#### SUPPLIED DATA
Segment Open

/-- The offset after the runs performed ahead that begin at one. The fuel is their number. -/
def pastAhead (ahead : List (Nat × Nat)) : Nat → Nat → Nat
  | 0, e => e
  | fuel + 1, e =>
    match ahead.find? fun p => p.1 ≤ e && e < p.1 + p.2 with
    | some p => pastAhead ahead fuel (p.1 + p.2)
    | none => e

/-- A mover with its reached offset past what it has performed ahead. -/
def Cmd.caughtUp (c : Cmd) : Cmd := { c with reached := pastAhead c.ahead c.ahead.length c.reached }

/-- A mover after n more bytes from its reached offset on. -/
def Cmd.moved (c : Cmd) (n : Nat) : Cmd :=
  let d := { c with reached := c.reached + n, ready := true }.caughtUp
  { d with got := c.got.drop (d.reached - c.reached) }

/-- A copy from scratchpad to device memory may read its source ahead of its writes (R391): it has source bytes left to read,
and the pieces they belong to need not wait (R287, R380). Whether it does is free. -/
def readsAhead (s : State) (i : Nat) (c : Cmd) : Bool :=
  (c.kind == .cpy || c.kind == .cpyt) && c.b.ssp && !c.b.dsp && c.ahead.isEmpty && c.reached + c.got.length < c.total &&
  Config.choose s.free % 2 == 1 && mayMove s i c (c.reached + c.got.length)

/-- Reads source bytes ahead, as many as a step would move. -/
def readAhead (s : State) (c : Cmd) : State × Cmd :=
  let e := c.reached + c.got.length
  let n := cutOf s c e - e
  let (bs, s) := (rowPieces c.b.len (n + 1) e n).foldl (fun (r : List Byte × State) p =>
    let (bs, _, s) := sideRead r.2 (c.windows s) true c.root (c.srcAt p.1) p.2
    (r.1 ++ bs, s)) ([], s)
  ({ s with free := s.free + 1 }, { c with got := c.got ++ bs })

/-- The offset of a later piece of a held command that its own pages let go first (R383): the pieces below it translate, and it
has no byte in common with them. -/
def aheadFrom (s : State) (i : Nat) (c : Cmd) : Option Nat :=
  ((pageStarts c c.reached (c.total - c.reached)).map fun o => pastAhead c.ahead c.ahead.length o).find? fun o =>
    let below := patTouches c c.reached (o - c.reached)
    c.reached < o && o < c.total && !strongAt s c o && below.all (fun t => (t.ords s).all Option.isSome) &&
    !((touchesFrom s c o).any fun t => below.any (t.meets s)) && mayMove s i c o

/-- A walk of a mover has ended (R179): source bytes are read ahead (R391), or its next bytes are performed, or it is parked;
while they are held, a piece above them may be performed (R383). -/
def moveWalked (s : State) (i : Nat) (c : Cmd) : State :=
  if readsAhead s i c then
    let (s, c) := readAhead s c
    tryAgain (s.setCmd i c) .translationWalkDone i
  else if mayMove s i c c.reached then
    let r := moveOn s c
    let c := c.moved r.n
    let s := r.s.setCmd i c
    match r.bad with
    | some bad => failCmd s i bad
    | none => s.later (if c.total ≤ c.reached then .copyComplete else .translationWalkDone) { a := i }
  else
    match aheadFrom s i c with
    | none => tryAgain s .translationWalkDone i
    | some o =>
      let r := moveFrom s c o
      tryAgain (r.s.setCmd i { c with ahead := (o, r.n) :: c.ahead }) .translationWalkDone i

/-- CPSM writes nothing on the device side; its set is written at completion (R297). -/
def psmWalked (s : State) (i : Nat) (c : Cmd) : State :=
  if mayPerform s i c [] then s.later .copyComplete { a := i } else tryAgain s .translationWalkDone i

/-- The source of a put is read at the issuing side; it leaves when its stream's order lets it (R287, R301). -/
def putWalked (s : State) (i : Nat) (c : Cmd) : State :=
  if c.ready then s.later .putArrival { a := i }
  else if mayPerform s i c (patTouches c c.reached (c.total - c.reached)) then s.laterFar .putArrival { a := i }
  else tryAgain s .translationWalkDone i

end Sys2Proof.Machine
end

Segment Closed

#### TASK DIRECTIONS
When the word "performed" occurs in a line above, list that line.

#### EXERCISE OUTPUT
/-- The offset after the runs performed ahead that begin at one. The fuel is their number. -/
/-- A mover with its reached offset past what it has performed ahead. -/
/-- A walk of a mover has ended (R179): source bytes are read ahead (R391), or its next bytes are performed, or it is parked;
while they are held, a piece above them may be performed (R383). -/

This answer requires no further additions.